The Yala National Park has been at the receiving end of human disturbances from time to time. Be it a traffic jam to spot a leopard or a visit by high profile persons to spot an elephant, the challenges have been numerous.

It is in such a backdrop that the Director General of the Department of Wildlife Conservation has given approval to three officials from the Department of Archaeology to conduct a survey around the iconic Akasa Chaitya (Elephant Rock) in Block 1 of Yala National Park. The letter mentions about certain renovation purposes. Even though the letter includes several conditions, environmentalists fear whether this is a deliberate attempt to construct a chaitya inside the National Park and loot the remaining treasure.

Site visit conducted

Letter issued by DWC allowing officials from Archaeology Dept. to survey the area near Akasa Chaithya

The Daily Mirror learned that the Archaeology Department officials have conducted a site visit on July 10. A source at the Yala National Park who spoke on conditions of anonymity said that there are two ancient dagabas at Aligala. “One is at the top of the rock and one is at the bottom. So far nobody has made attempts to conduct surveys of this nature and this is the first time it happened.”

The source further said that the area has an abundance of greeneries and biodiversity that has been there for centuries. “Archaeological remains are found in all blocks of Yala spanning up to Kumana. This area is frequented by elephants, leopards, bear and other animals.
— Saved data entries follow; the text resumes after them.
/-- The fatal end of the group of core `c` begins: the pump of `c` is that of `t`, every pump of the group has stopped and
its regions are frozen (R446), and nothing else changes. -/
def GroupStops (c : CoreId) (s t : State) : Prop :=
  t = { s with cores := t.cores } ∧ ∀ d,
    let k := if d = c then { s.core c with pump := t.pump c } else s.core d
    t.core d = match s.flowOf c with
      | some f => if d ∈ f.cores then k.haltAll else k
      | none => k

/-! ### What an event of the polder changes beside its own effect -/

/-- A region without the stall counters of its switches and the pauses of its count (R391, R395). -/
def shownRegion (x : Region) : Region :=
  { x with pausedAt := none, pauses := [], switches := Vector.replicate 64 Stall.reset }

/-- An AG site without its stall counter and what it retains for a replay (R395, R455). -/
def shownAg (x : AgSite) : AgSite := { x with sent := [], taken := 0, stall := Stall.reset }

/-- A polder without its stall counters, the pauses of its regions, and what a replay reads (R391, R395, R453). -/
def shownFab (f : Fabric) : Fabric :=
  { f with
    regions := mapVec shownRegion f.regions
    sites := mapVec (fun x : Site => { x with stall := Stall.reset }) f.sites
    mems := mapVec (fun x : MemSite => { x with stall := Stall.reset }) f.mems
    ags := mapVec shownAg f.ags
    cut := none }

/-- A Weir without its stall counter and what a replay reads. -/
def shownWeir (w : Weir) : Weir := { w with cut := none, stall := Stall.reset }

/-- `t` is `s` but for records of firmware: they wait in their rings, or are written to memory by the rules of its lines
(R342, R345, R476). -/
def OnlyRecords (s t : State) : Prop :=
  t = orderedAs { s with rings := t.rings, mem := t.mem, codes := t.codes, badMeta := t.badMeta, badData := t.badData
                         badCache := t.badCache, rawByNma := t.rawByNma } t

/-- The cores but `c`, and the Weirs but `q`, stand as before but for stall counters and what a replay reads. -/
def OthersShown (c : CoreId) (q : Option (Fin 64)) (s t : State) : Prop :=
  (∀ d, d ≠ c → t.core d = { s.core d with fab := (t.core d).fab } ∧ shownFab (t.core d).fab = shownFab (s.core d).fab) ∧
    ∀ j : Fin 64, some j ≠ q → shownWeir t.weirs[j] = shownWeir s.weirs[j]

/-- `t` is `s` but for the polder of core `c`: memory, the registers, cistern, deque and translations of the core, every
other core and every Weir stand as before, but for stall counters and what a replay reads. Pending traps of the pump, its
peer events and the moment of the last activity may change, and what an access of the polder orders: more is seen. -/
def FabricEvent (c : CoreId) (s t : State) : Prop :=
  t = orderedAs { s with cores := t.cores, weirs := t.weirs } t ∧ SeesMore s t ∧ OthersShown c none s t ∧
    t.core c = { s.core c with
      fab := (t.core c).fab, activeAt := (t.core c).activeAt
      pump := { s.pump c with asyncs := (t.pump c).asyncs, events := (t.pump c).events } }

/-! ### Results in registers -/

/-- Pump `p` after an instruction that writes `v` through specifier `d`, raises the flags `f` and goes on: `d` and
`last` read `v`, g0 reads zero, every other register reads as before (R53, R91, R92), and nothing else of the pump
changes but the sticky flags (R96, R111) and the pc. -/
structure PumpGives (p q : Pump) (d : Reg) (v : Word) (f : Flags) : Prop where
  reads : ∀ r, q.read r = if r = .g 0 then 0 else if r = d ∨ r = .last then v else p.read r
  pc : q.pc = p.pc + 8
  fflags : q.fflags = p.fflags ||| f
  rest : q = { p with g := q.g, k := q.k, last := q.last, pc := q.pc, fflags := q.fflags }

/-- From `s` to `t` the pump of `cur` writes `v` through `d` with the flags `f`, and nothing else changes. -/
def Gives (s t : State) (d : Reg) (v : Word) (f : Flags) : Prop :=
  OnlyPump s.cur s t ∧ PumpGives (s.pump s.cur) (t.pump s.cur) d v f

/-- `exec i s` answers a next state in which `d` and `last` read a value with property `P`, no flag is raised, and
nothing else changes but the pc. -/
def Computes (i : Instr) (s : State) (d : Reg) (P : Word → Prop) : Prop :=
  ∃ t v, exec i s = .next t ∧ Gives s t d v 0 ∧ P v

/-- `exec i s` answers a next state in which `d` and `last` read a value and the flags gain a set with property `P`
together, and nothing else changes but the pc. -/
def ComputesFlags (i : Instr) (s : State) (d : Reg) (P : Word → Flags → Prop) : Prop :=
  ∃ t v f, exec i s = .next t ∧ Gives s t d v f ∧ P v f

/-- `exec i s` answers a next state in which `d` and `last` read a value with property `P` and no flag is raised; beside
the pc, only what a load changes differs. -/
def ComputesRead (i : Instr) (s : State) (d : Reg) (P : Word → Prop) : Prop :=
  ∃ t v, exec i s = .next t ∧ OnlyRead s.cur s t ∧ PumpGives (s.pump s.cur) (t.pump s.cur) d v 0 ∧ P v

/-- `exec i s` answers a next state in which `d` and `last` read a value with property `P` and no flag is raised; beside
the pc, only what an acquire orders differs. -/
def ComputesOrdered (i : Instr) (s : State) (d : Reg) (P : Word → Prop) : Prop :=
  ∃ t v, exec i s = .next t ∧ OnlyPumpAndOrder s.cur s t ∧ PumpGives (s.pump s.cur) (t.pump s.cur) d v 0 ∧ P v

/-- From `s` to `t` only the pc of the pump of `cur` changes, to `a`. -/
def GoesTo (s t : State) (a : Word) : Prop :=
  OnlyPump s.cur s t ∧ t.pump s.cur = { s.pump s.cur with pc := a }

/-- The address of the next instruction. -/
def nextPc (s : State) : Word := (s.pump s.cur).pc + 8

/-- `exec i s` answers a next state that only goes to `a`. -/
def Jumps (i : Instr) (s : State) (a : Word) : Prop := ∃ t, exec i s = .next t ∧ GoesTo s t a

/-- Pump `p` after an instruction that writes the atom `v` of format `F` into `qd`, raises the flags `f` and goes on; every
other atom register, every main register and `last` stay (R92, R160). -/
def PumpGivesAtom (p q : Pump) (qd : BitVec 4) (F : Fmt) (v : BitVec 128) (f : Flags) : Prop :=
  q = { p with q := q.q, pc := p.pc + 8, fflags := p.fflags ||| f } ∧
    ∀ j : BitVec 4, q.q[j.toFin] = if j = qd then { val := v, tag := F } else p.q[j.toFin]

/-- From `s` to `t` the pump writes the atom `v` of format `F` into `qd` with the flags `f`, and nothing else changes. -/
def GivesAtom (s t : State) (qd : BitVec 4) (F : Fmt) (v : BitVec 128) (f : Flags) : Prop :=
  OnlyPump s.cur s t ∧ PumpGivesAtom (s.pump s.cur) (t.pump s.cur) qd F v f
A construction of any sort would disrupt the habitats of these flora and fauna and would distort one of the most breathtaking areas of the Yala National Park.

Is it only a survey?

In a statement, the Wildlife and Nature Protection Society (WNPS) expressed concern regarding the matter. “While the WNPS is yet to learn of the real purpose and scope of the survey, it is deeply concerned that, as per reliable sources, unauthorized personnel have entered the Park without formal permission, accompanied by members of the armed forces, and paid visit to the survey site. It has been a recurring situation over the last 10-12 years.

“Approval was only given for inspection and cleaning purposes. Even the news about cleaning the forest area is false – Namal Rajapaksa”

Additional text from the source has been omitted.